-- ==== Sys2Proof/Machine/Driver.lean ====
section
/-! DEFINITION. Sys2Proof/Machine/Driver.lean: the driver ring and its commands, teardown, the watchdog (R305, R343, R369, R370, R380, R386, R389,
R403 to R409, R455). -/

namespace Sys2Proof.Machine

open Sys2Proof

/-! ### The driver ring (R403, R455) -/

/-- Where the record of an index stands. -/
def driverAt (s : State) (i : Nat) : Nat := bitsOf s.mgmt.drvring.toNat 51 0 + 64 * (i % 2 ^ bitsOf s.mgmt.drvring.toNat 63 56)
/-- The record at the next index, when it is new and the thread is free. -/
def driverNext (s : State) : Option (Nat × List Byte) :=
  let r := s.mem.read (driverAt s s.drvNext) 64
  if s.mgmt.boot == .ready && s.mgmt.drvring != 0 && fieldAt r 0 1 != 0 && s.ctxs.all (fun c => !c.alive || c.tearing.isNone) then some (s.drvNext, r)
  else none

/-- RESULT, zero in bytes 0 to 3, then STATUS, in the record at an address. -/
def reply (s : State) (a result outcome : Nat) : State :=
  let s := (s.outsideWrite (a + 8) (leBytes 8 result)).outsideWrite a (leBytes 4 0)
  s.outsideWrite (a + 4) (leBytes 4 (2 ^ 31 + outcome))
/-- The record of an index is answered and the thread goes to the next. -/
def answer (s : State) (i result outcome : Nat) : State := { reply s (driverAt s i) result outcome with drvNext := i + 1 }

/-- What a command answers: the state, RESULT and the outcome. -/
structure Answer where
  s : State
  result : Nat := 0
  outcome : Nat := 0

/-- The j-th 8-byte argument of a record. -/
def argOf (r : List Byte) (j : Nat) : Nat := fieldAt r (16 + 8 * j) 8
/-- Is a nonzero byte outside the arguments, which end at a byte? -/
def strayByte (r : List Byte) (end_ : Nat) : Bool := fieldAt r 1 3 != 0 || (r.drop end_).any (· != 0)

/-- A command of the ring's next record with n arguments: the first check that fails gives outcome 1, else the command answers. -/
def driverOp (code n i : Nat) (r : List Byte) (s : State) (bad : (Nat → Nat) → Bool) (k : (Nat → Nat) → Answer) : Res :=
  .next (if driverNext s != some (i, r) || fieldAt r 0 1 != code then s
    else if strayByte r (16 + 8 * n) || bad (argOf r) then answer s i 0 1
    else let x := k (argOf r); answer x.s i x.result x.outcome)
/-- The same for a command on a context: outcome 3 when none holds the PASID. -/
def ctxOp (code n at_ i : Nat) (r : List Byte) (s : State) (bad : (Nat → Nat) → Bool) (k : (Nat → Nat) → Answer) : Res :=
  driverOp code n i r s (fun a => decide (2 ^ 20 ≤ a at_) || bad a) fun a => if (s.ctx (a at_)).alive then k a else { s := s, outcome := 3 }

/-- A code that Table 18-8 does not list. -/
def execDriverUnknownCommand (i : Nat) (r : List Byte) (s : State) : Res :=
  .next (if driverNext s != some (i, r) || decide (fieldAt r 0 1 ≤ 12) then s else answer s i 0 1)

/-! ### CTX_CREATE (R404) -/

/-- The race mode of a code. -/
def raceMode (n : Nat) : RaceMode :=
  match n with
  | 0 => .off
  | 1 => .trap
  | _ => .report

/-- The context that a record describes; none when a field breaks Table 18-9. DESIGN CHOICE, log entry 78: the spec gives no outcome for a sync area's k
above 16 (R251) or for a ring's n outside 4 to 16 (R256, R406), and the model creates such a context. Unsafe. -/
def Ctx.ofRecord (bs : List Byte) : Option Ctx :=
  let f := fieldAt bs
  let set := f 12 4
  let bit (n : Nat) : Bool := bitsOf set n n == 1
  let rings := (List.range 6).map fun k => (bitsOf (f (40 + 8 * k) 8) 51 0, bitsOf (f (40 + 8 * k) 8) 63 56)
  let k := bitsOf set 20 17 + 6
  let bad := decide (2 ^ 21 ≤ set) || bitsOf set 3 2 == 3 || ((bs.drop 112).take 144).any (· != 0)
    || rings.any (fun r => r.1 % 64 != 0 || decide (2 ^ 48 ≤ r.1)) || (List.range 6).any (fun k => bitsOf (f (40 + 8 * k) 8) 55 52 != 0)
    || f 104 8 % 2 ^ (k + 12) != 0
  if bad then none else some {
    root := f 0 8, pinWays := BitVec.ofNat 16 (f 10 2), ways := BitVec.ofNat 16 (f 8 2), ceiling := BitVec.ofNat 2 set,
    raceDef := raceMode (bitsOf set 3 2), raceGrant := BitVec.ofNat 3 (bitsOf set 6 4), trace := bit 7, stamp := bit 8, replay := bit 9,
    traceDef := bit 10, cap := bitsOf set 16 11 + 1, syncK := k, shadow := f 16 8, save := bitsOf (f 24 8) 55 0, saveLog := bitsOf (f 24 8) 63 56,
    sysh := f 32 8, rings := rings, traceBase := f 88 8, wdog := (if f 96 4 = 2 ^ 32 - 1 then 500 else f 96 4), xtmo := f 100 4, sync := f 104 8 }

/-- The lowest PASID from 1 that no context holds. -/
def freePasid (s : State) : Nat := ((List.range (s.ctxs.length + 1)).find? fun k => s.ctxs.all fun c => !c.alive || c.pasid != k + 1).getD 0 + 1
/-- The generation of a PASID (R404). -/
def genOf (s : State) (pasid : Nat) : BitVec 8 := ((s.gens.find? fun e => e.1 == pasid).map (·.2)).getD 0
/-- Ways that contexts hold pinned. -/
def pinnedWays (s : State) : BitVec 16 := s.ctxs.foldl (fun m c => if c.alive then m ||| c.pinWays else m) 0
/-- The header of an event ring (Table 18-10). -/
def ringHeader (e : Nat) : List Byte := leBytes 20 0 ++ leBytes 4 e ++ leBytes 40 0

/-- CTX_CREATE. A context whose mask includes a way that this one pins keeps its mask as it is: R404 refuses only what other contexts hold pinned; its lines
enter that way no more (R209, log entry 73). -/
def execCtxCreate (i : Nat) (r : List Byte) (s : State) : Res :=
  driverOp 1 1 i r s (fun a => !framePa (a 0)) fun a =>
    match Ctx.ofRecord (s.mem.read (a 0) 256) with
    | none => { s := s, outcome := 1 }
    | some c =>
      if pinnedWays s &&& (c.pinWays ||| c.ways) ≠ 0 then { s := s, outcome := 4 }
      else
        let p := freePasid s
        let g := genOf s p
        let s : State := { s with
          ctxs := s.ctxs ++ [{ c with pasid := p, gen := g }],
          traces := s.traces.map fun t => { t with rings := t.rings.filter (fun e => e.1 != p), synced := t.synced.filter (· != p) } }
        let s := (indexed c.rings).foldl (fun s e => if e.2.1 = 0 then s else s.outsideWrite e.2.1 (ringHeader (ringEntry e.1))) s
        { s := s, result := p + 2 ^ 20 * g.toNat }

/-! ### QUEUE_SET (R389) -/

/-- A queue as its descriptor gives it; none when a field breaks Table 18-1. -/
def Queue.ofDesc (bs : List Byte) (pasid desc : Nat) : Option Queue :=
  let f := fieldAt bs
  let w := f 24 4
  let v := f 28 4
  if decide (2 ^ 52 ≤ f 0 8) || f 0 8 % 64 != 0 || decide (2 ^ 10 ≤ v) || bitsOf v 8 8 != 0 || f 48 16 != 0 || bitsOf w 19 0 != pasid then none
  else some {
    enabled := bitsOf w 31 31 == 1, pasid := pasid, desc := desc, base := f 0 8, logsz := bitsOf w 23 20, prio := bitsOf w 30 24,
    rt := bitsOf v 9 9 == 1, intvec := BitVec.ofNat 8 v, ridx := f 8 8, done := f 32 8 }

/-- Packets of a queue number that is given to another descriptor no longer count there. -/
def orphan (s : State) (q : Nat) : State :=
  { s with
    launches := s.launches.map fun l => if l.queue = q then { l with queue := 4096 } else l,
    copies := s.copies.map fun c => if c.gi.isNone && c.queue == q then { c with queue := 4096 } else c,
    woas := s.woas.filter fun w => w.who != Waiter.queue q }

/-- The queue after QUEUE_SET, from what the descriptor holds and what the number held before. -/
def setQueueOf (old new : Queue) (restart pin : Bool) : Queue :=
  let x : Queue := if restart && old.pasid == new.pasid then { new with
      ridx := old.ridx, done := old.done, proc := old.proc, units := old.units, calls := old.calls, mapped := old.mapped, thread := old.thread,
      flights := old.flights.map fun f => { f with parts := f.parts - f.lost, lost := 0 } }
    else new
  { x with pin := pin, mapped := x.mapped && x.enabled }

/-- QUEUE_SET: places, pins or restarts a queue. -/
def execQueueSet (i : Nat) (r : List Byte) (s : State) : Res :=
  ctxOp 3 4 1 i r s (fun a => decide (4096 ≤ a 0) || decide (4 ≤ a 3)) fun a =>
    let q := a 0
    let pin := a 3 % 2 == 1
    let restart := decide (2 ≤ a 3)
    match if a 2 % 64 = 0 then chovisRead s (a 1) (a 2) 64 else none with
    | none => { s := s, outcome := 1 }
    | some bs =>
      match Queue.ofDesc bs (a 1) (a 2) with
      | none => { s := s, outcome := 1 }
      | some x =>
        if !restart && x.ridx != x.done then { s := s, outcome := 1 }
        else if decide (112 ≤ x.prio) && !x.rt then { s := s, outcome := 4 }
        else if pin && decide (32 ≤ (s.queues.filter fun e => e.2.pin && e.1 != q).length) then { s := s, outcome := 2 }
        else
          let old := s.queue q
          let s := if restart && old.pasid == a 1 then s else orphan s q
          { s := showState (s.setQueue q (setQueueOf old x restart pin)) q 0 (if x.enabled then 0 else 4) }

/-! ### Binding commands (R304, R305, R319) -/

/-- One of the free slots, as the device chooses (log entry 4). -/
def freeSlot (s : State) (slots : List Nat) : Option (State × Nat) :=
  match slots with
  | [] => none
  | xs => let (s, k) := s.chooseOf xs.length; some (s, xs[k]?.getD 0)

/-- POOL_BIND. -/
def execPoolBind (i : Nat) (r : List Byte) (s : State) : Res :=
  ctxOp 4 4 0 i r s (fun a => a 1 % 64 != 0 || a 2 % 64 != 0 || decide (a 2 < 64) || decide (4096 < a 2) || decide (a 3 < 1) || decide (2 ^ 24 < a 3)) fun a =>
    match freeSlot s ((List.range 256).filter fun k => !(s.pool k).bound) with
    | none => { s := s, outcome := 2 }
    | some (s, k) =>
      let g := nextGen (s.pool k).gen
      { s := s.modPool k fun _ => { bound := true, gen := g, ctx := a 0, base := a 1, nodeb := a 2, cap := a 3, free := a 3 },
        result := (mkHandle k g).toNat }

/-- CQ_BIND: the free Syzygy queues of the cluster. -/
def execCqBind (i : Nat) (r : List Byte) (s : State) : Res :=
  ctxOp 5 3 0 i r s (fun a => decide (16 ≤ a 1) || decide (2 ^ 32 ≤ a 2) || a 2 % 4 == 3) fun a =>
    match freeSlot s (((List.range 8).map (8 * a 1 + ·)).filter fun k => !(s.syz k).bound) with
    | none => { s := s, outcome := 2 }
    | some (s, k) =>
      let g := nextGen (s.syz k).gen
      { s := s.modSyz k fun _ => { bound := true, gen := g, ctx := a 0, cfg := BitVec.ofNat 32 (a 2) }, result := (mkHandle k g).toNat }

/-- FEED_BIND: rings of 2^4 to 2^16 records. -/
def execFeedBind (i : Nat) (r : List Byte) (s : State) : Res :=
  ctxOp 6 4 0 i r s (fun a => a 1 % 64 != 0 || decide (a 2 < 4) || decide (16 < a 2) || !([16, 32, 64].contains (a 3))) fun a =>
    match freeSlot s ((List.range 64).filter fun k => !(s.feedQ k).bound) with
    | none => { s := s, outcome := 2 }
    | some (s, k) =>
      let g := nextGen (s.feedQ k).gen
      { s := s.modFeed k fun _ => { bound := true, gen := g, ctx := a 0, base := a 1, n := a 2, bytes := a 3 }, result := (mkHandle k g).toNat }

/-! ### Commands on groups (R342, R343, R369, R370) -/

/-- The group that holds an identifier. -/
def groupById (s : State) (id : Nat) : Option Nat := findAt (fun g => g.id.toNat == id && g.state != .retired) s.groups
/-- A command on a group: outcome 3 when none holds the identifier. -/
def groupOp (code n i : Nat) (r : List Byte) (s : State) (bad : (Nat → Nat) → Bool) (k : (Nat → Nat) → Nat → Answer) : Res :=
  driverOp code n i r s (fun a => decide (2 ^ 18 ≤ a 0) || bad a) fun a =>
    match groupById s (a 0) with
    | some gi => k a gi
    | none => { s := s, outcome := 3 }

/-- The trap registers that a record holds, each kept to its width (Table 2-4). -/
def trapOf (r : List Byte) : Trap :=
  let w (k : Nat) : Word := BitVec.ofNat 32 (fieldAt r (24 + 4 * k) 4)
  { code := w 0, pcLo := w 1, pcHi := w 2 &&& 0xFFFFF, addrLo := w 3, addrHi := w 4, mask := w 5 &&& 0xFFFF, info := w 6, skid := w 7 &&& 0x7FFFFF }
/-- Does a group wait for the host behind a stop that went to Chovis? -/
def hostHalted (s : State) (gi : Nat) : Bool :=
  (s.group gi).hold == .solo || (match (s.blockOf (s.group gi)).halt with | some h => h.phase == .chovis && h.stopper == gi | none => false)
/-- BLOCK_RESUME: as `eret.r` with the trap registers given; a system call that is resumed past takes no reply. -/
def execBlockResume (i : Nat) (r : List Byte) (s : State) : Res :=
  groupOp 7 5 i r s (fun _ => false) fun _ gi =>
    if !hostHalted s gi then { s := s, outcome := 3 }
    else
      let s := { s with sysreqs := s.sysreqs.filter fun q => !(q.gi == gi && !q.inHandler) }
      let s := s.modG gi fun g => { g with trap := trapOf r }
      let g := s.group gi
      let (pc, m) := replayPoint s gi (((g.fragAt g.stopFid).map fun fi => (g.frag fi).amask).getD 0)
      { s := resumeChovis s gi pc m }
/-- BLOCK_TERM. -/
def execBlockTerm (i : Nat) (r : List Byte) (s : State) : Res :=
  groupOp 8 1 i r s (fun _ => false) fun _ gi => { s := terminateBlock s (s.group gi).block }
/-- DBG_SET: bits [31:2] of the control word are ignored. -/
def execDbgSet (i : Nat) (r : List Byte) (s : State) : Res :=
  groupOp 9 2 i r s (fun a => decide (2 ^ 32 ≤ a 1)) fun a gi =>
    { s := s.modG gi fun g => { g with debugStep := bitsOf (a 1) 0 0 == 1, debugFreeze := bitsOf (a 1) 1 1 == 1 } }
/-- DBG_ICINV: the line leaves every instruction cache. -/
def execDbgIcinv (i : Nat) (r : List Byte) (s : State) : Res :=
  ctxOp 10 2 0 i r s (fun _ => false) fun a => { s := dropCode s (a 0) (List.range 64) [a 1 / 64] }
■ ■ ■ ■
WORK ITEM: Exactly how many lines of the listing above contain the string "driverAt"? Give no more than the number.

EXERCISE RESPONSE: 3